= Radio Dio =

Radio station in Saint-Étienne, France

Radio Dio is an independent radio station, broadcasting to the French city of Saint-Étienne and its outskirts. Its slogan is "Free, Wild, and Impertinent". Its mission is to speak to 'have-nots' and to promote the local, national and international independent scene. In spite of its emphasis on rock'n'roll, Radio Dio broadcasts a great diversity of current musical styles, including reggae, electro, and some blues and metal. Its logo is a cat because in Radio Dio, the cat ate the rat.

Dio broadcasts on the Internet and on FM frequency 89.5 MHz, in Saint-Etienne and its near surroundings. Having previously been a pirate station, Radio Dio was officially created in 1981, as part of the liberalization of the FM band. The station has three paid employees. It takes part in the diffusion and the discovery of talents, and particularly buildings.

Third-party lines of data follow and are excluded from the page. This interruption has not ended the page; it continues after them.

-- ==== Sys2Proof/Tests/Slice0.lean ====
section
/-!
SUPPORT. Small tests of the model, each expected value taken from spec/95_test_vectors.md or from the example of the
rule named, and for each statement with hypotheses a witness: a concrete state and operands that meet them.
-/

namespace Sys2Proof.Tests

open Sys2Proof.Machine

/-! ### Small states -/

/-- A reader over the given bytes at 0x2000, right after INIT. -/
def reader (bytes : List Byte) : State :=
  { ctx := initContext 0x2000#32 (BitVec.ofNat 32 bytes.length), mem := Memory.storeBytes [] 0x2000#32 bytes,
    rewritten := [], commands := [], responses := [] }

/-- The same reader with the cursor and the window moved on. -/
def readerAt (bytes : List Byte) (bytePos : Word) (bits : BitCount) (first : Byte) (cache epb : Word) : State :=
  let s := reader bytes
  { s with
    ctx := { s.ctx with
             bytePos := bytePos, bitsInCache := bits, firstByte := first, cache := cache, epbCount := epb } }

/-- The last response of an outcome, as its status and value. -/
def answer : Host.Outcome State Fault Refusal → Option (Status × Nat)
  | .next s => s.responses.getLast?.map fun r => (r.status, r.value.toNat)
  | .fault _ => none
  | .refused _ => none

/-- The registers of an outcome, in the order of the "state" columns of spec/95_test_vectors.md:
`byte_pos / bits_in_cache / first_byte / cache / epb_count`. -/
def registers : Host.Outcome State Fault Refusal → Option (Nat × Nat × Nat × Nat × Nat)
  | .next s => some (s.ctx.bytePos.toNat, s.ctx.bitsInCache.toNat, s.ctx.firstByte.toNat, s.ctx.cache.toNat,
      s.ctx.epbCount.toNat)
  | .fault _ => none
  | .refused _ => none

/-- `C3 5A` after `GET_BITS_UINT8 2` (2.3 row 1). -/
def midC3 : State := readerAt [0xC3#8, 0x5A#8] 1#32 6#6 0xC3#8 0x0000FFFF#32 0#32

/-- `00 00 00 03` after three 8-bit reads (2.2 (e) row 5): an emulation-prevention byte is all that is left. -/
def trailingEpb : State := readerAt [0#8, 0#8, 0#8, 3#8] 3#32 0#6 0x00#8 0xFFFF0000#32 0#32

/-! ### Well-formedness: one ill-formed command for each bound -/

theorem test_wf_refuses_skip_0 : (Instr.skip 0#6).wf = false := by decide
theorem test_wf_refuses_skip_33 : (Instr.skip 33#6).wf = false := by decide
theorem test_wf_refuses_get8_9 : (Instr.getBitsUint8 9#6).wf = false := by decide
theorem test_wf_refuses_get16_17 : (Instr.getBitsUint16 17#6).wf = false := by decide
theorem test_wf_refuses_get32_33 : (Instr.getBitsUint32 33#6).wf = false := by decide
theorem test_wf_refuses_peek8_9 : (Instr.peekBitsUint8 9#6).wf = false := by decide
theorem test_wf_refuses_peek16_17 : (Instr.peekBitsUint16 17#6).wf = false := by decide
theorem test_wf_refuses_peek32_0 : (Instr.peekBitsUint32 0#6).wf = false := by decide
theorem test_wf_accepts_bounds :
    (Instr.skip 32#6).wf = true ∧ (Instr.getBitsUint8 8#6).wf = true ∧ (Instr.peekBitsUint16 16#6).wf = true ∧
      Instr.getUe.wf = true := by decide

/-! ### Decoding, each word written out from R81 and the opcode column of R87 -/

theorem test_decode_init : decode ⟨0b00000001_00000000_00000000_00000000#32, 0x1003#32, 8#32⟩ =
    .ok (.init 0x1003#32 8#32) := by decide
theorem test_decode_skip : decode ⟨0b00000010_00000000_00000000_00100000#32, 0#32, 0#32⟩ = .ok (.skip 32#6) := by decide
theorem test_decode_skipToNextByte : decode ⟨0b00000011_00000000_00000000_00000000#32, 0#32, 0#32⟩ =
    .ok .skipToNextByte := by decide
theorem test_decode_getBitsUint8 : decode ⟨0b00001000_00000000_00000000_00000011#32, 0#32, 0#32⟩ =
    .ok (.getBitsUint8 3#6) := by decide
theorem test_decode_getBitsUint16 : decode ⟨0b00001001_00000000_00000000_00000111#32, 0#32, 0#32⟩ =
    .ok (.getBitsUint16 7#6) := by decide
theorem test_decode_getBitsUint32 : decode ⟨0b00001010_00000000_00000000_00100000#32, 0#32, 0#32⟩ =
    .ok (.getBitsUint32 32#6) := by decide
theorem test_decode_peekBitsUint8 : decode ⟨0b00001100_00000000_00000000_00001000#32, 0#32, 0#32⟩ =
    .ok (.peekBitsUint8 8#6) := by decide
theorem test_decode_peekBitsUint16 : decode ⟨0b00001101_00000000_00000000_00001110#32, 0#32, 0#32⟩ =
    .ok (.peekBitsUint16 14#6) := by decide
theorem test_decode_peekBitsUint32 : decode ⟨0b00001110_00000000_00000000_00000110#32, 0#32, 0#32⟩ =
    .ok (.peekBitsUint32 6#6) := by decide
theorem test_decode_getUe : decode ⟨0b00010000_00000000_00000000_00000000#32, 0#32, 0#32⟩ = .ok .getUe := by decide
theorem test_decode_getSe : decode ⟨0b00010001_00000000_00000000_00000000#32, 7#32, 9#32⟩ = .ok .getSe := by decide
theorem test_decode_isByteAligned : decode ⟨0b00100000_00000000_00000000_00000000#32, 0#32, 0#32⟩ =
    .ok .isByteAligned := by decide
theorem test_decode_getPositionBits : decode ⟨0b00100001_00000000_00000000_00000000#32, 0#32, 0#32⟩ =
    .ok .getPositionBits := by decide
theorem test_decode_getRemainingBits : decode ⟨0b00100010_00000000_00000000_00000000#32, 0#32, 0#32⟩ =
    .ok .getRemainingBits := by decide
theorem test_decode_getEpbCount : decode ⟨0b00100011_00000000_00000000_00000000#32, 0#32, 0#32⟩ =
    .ok .getEpbCount := by decide
theorem test_decode_hasMoreRbspData : decode ⟨0b00100100_00000000_00000000_00000000#32, 0#32, 0#32⟩ =
    .ok .hasMoreRbspData := by decide
theorem test_decode_scanForStartCodes : decode ⟨0b00110000_00000000_00000000_00000000#32, 0x5000#32, 6#32⟩ =
    .ok (.scanForStartCodes 0x5000#32 6#32) := by decide
theorem test_decode_ceilLog2 : decode ⟨0b00110001_00000000_00000000_00000000#32, 5#32, 0xDEADBEEF#32⟩ =
    .ok (.ceilLog2 5#32) := by decide

/-- Reserved opcodes and reserved bits (2.6) are rejected by name. -/
theorem test_decode_rejects : decode ⟨0#32, 0#32, 0#32⟩ = .error (.reservedOpcode 0#8) ∧
    decode ⟨0x0B000008#32, 0#32, 0#32⟩ = .error (.reservedOpcode 0x0B#8) ∧
    decode ⟨0x10000001#32, 0#32, 0#32⟩ = .error (.reservedBits 0x10#8) ∧
    decode ⟨0x08000040#32, 0#32, 0#32⟩ = .error (.reservedBits 0x08#8) := by decide

/-- A beat whose count is out of range spells no command (R90, R223). -/
theorem test_out_of_range_spells_nothing : spellsCommand ⟨0x08000009#32, 0#32, 0#32⟩ = false ∧
    spellsCommand ⟨0x08000008#32, 0#32, 0#32⟩ = true := by decide

theorem test_decodeTableWord : decodeTableWord 32 0x31000000 = some (.ceilLog2 0#32) ∧
    decodeTableWord 96 (0x01000000 + 2 ^ 32 * 0x1003 + 2 ^ 64 * 8) = some (.init 0x1003#32 8#32) ∧
    decodeTableWord 32 0x01000100 = none := by decide

theorem test_withFetchWord : step (State.reset.withFetchWord 32 0x20000000) = exec .isByteAligned State.reset := rfl

/-! ### One step each, from spec/95_test_vectors.md -/

/-- R120's example. -/
theorem test_init : registers (exec (.init 0x1003#32 8#32) midC3) = some (0, 0, 0xFF, 0x000000FF, 0) := by decide

/-- 2.2 (f) row 1. -/
theorem test_skip : registers (exec (.skip 4#6) (reader [0xDE#8, 0xAD#8, 0xBE#8, 0xEF#8, 0x01#8])) =
    some (1, 4, 0xDE, 0x0000FFFF, 0) := by decide

/-- 2.2 (f): SKIP 32 over `00 00 03 00 00 03 AB` drops the first `03`. -/
theorem test_skip_strips : registers (exec (.skip 32#6)
    (reader [0#8, 0#8, 3#8, 0#8, 0#8, 3#8, 0xAB#8])) = some (5, 0, 0x00, 0xFF000000, 1) := by decide

/-- 2.2 (h): the aligned skip leaves the history stale. -/
theorem test_skipToNextByte_aligned : registers (exec .skipToNextByte
    (readerAt [0#8, 0#8, 0xAA#8, 3#8, 0x55#8] 2#32 0#6 0x00#8 0x00FFFF00#32 0#32)) =
    some (3, 0, 0x00, 0x00FFFF00, 0) := by decide

/-- 2.2 (g) row 2. -/
theorem test_skipToNextByte_midByte : registers (exec .skipToNextByte
    (readerAt [0xF0#8, 0x0F#8] 1#32 5#6 0xF0#8 0x0000FFFF#32 0#32)) = some (1, 0, 0xF0, 0x0000FFFF, 0) := by decide

/-- 2.3 row 5. -/
theorem test_getBitsUint8 : answer (exec (.getBitsUint8 8#6) midC3) = some (.ok, 0x0D) ∧
    registers (exec (.getBitsUint8 8#6) midC3) = some (2, 6, 0x5A, 0x00FFFFC3, 0) := by decide

/-- 1.1 row 3: the emulation-prevention byte of `00 00 03 01` is dropped and counted. -/
theorem test_getBitsUint8_strips :
    let s := readerAt [0#8, 0#8, 3#8, 1#8] 2#32 0#6 0x00#8 0x00FFFF00#32 0#32
    answer (exec (.getBitsUint8 8#6) s) = some (.ok, 1) ∧
      registers (exec (.getBitsUint8 8#6) s) = some (4, 0, 0x01, 0xFFFF0000, 1) := by decide

/-- 2.2 (a) row 2. -/
theorem test_getBitsUint16 :
    let s := readerAt [0xB6#8, 0x3C#8, 0xF0#8] 1#32 5#6 0xB6#8 0x0000FFFF#32 0#32
    answer (exec (.getBitsUint16 7#6) s) = some (.ok, 0x58) ∧
      registers (exec (.getBitsUint16 7#6) s) = some (2, 6, 0x3C, 0x00FFFFB6, 0) := by decide

/-- 1.8 row 2: 16 bits from a one-byte buffer fail and keep the state. -/
theorem test_getBitsUint16_fails : answer (exec (.getBitsUint16 16#6) (reader [0xA5#8])) =
    some (.insufficientData, 0) ∧
    registers (exec (.getBitsUint16 16#6) (reader [0xA5#8])) = some (0, 0, 0xFF, 0x000000FF, 0) := by decide

/-- 2.2 (b) row 2: the 39-bit transient. -/
theorem test_getBitsUint32 :
    let s := readerAt [0xA5#8, 0x12#8, 0x34#8, 0x56#8, 0x78#8, 0x9A#8] 1#32 7#6 0xA5#8 0x0000FFFF#32 0#32
    answer (exec (.getBitsUint32 32#6) s) = some (.ok, 0x4A2468AC) ∧
      registers (exec (.getBitsUint32 32#6) s) = some (5, 7, 0x78, 0xA5123456, 0) := by decide

/-- 2.2 (i): addresses wrap at the top of memory. -/
theorem test_getBitsUint32_wraps : answer (exec (.getBitsUint32 32#6)
    { ctx := initContext 0xFFFFFFFE#32 4#32, rewritten := [], commands := [], responses := [],
      mem := Memory.storeBytes [] 0xFFFFFFFE#32 [0xAB#8, 0xCD#8, 0xEF#8, 0x12#8] }) = some (.ok, 0xABCDEF12) := by
  decide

It remains one of the few French radios not to broadcast adverts. Radio Dio is a founding member of the Ferarock national collective (of which it has always formed a part); a member of the Office and the commission d'Ecoute. It is also member of the collective d'associations ligériennes, the Slug, which manages the SMAC, Salle of the Current music of St Etienne, the Wire, which was inaugurated at the end of January 2008.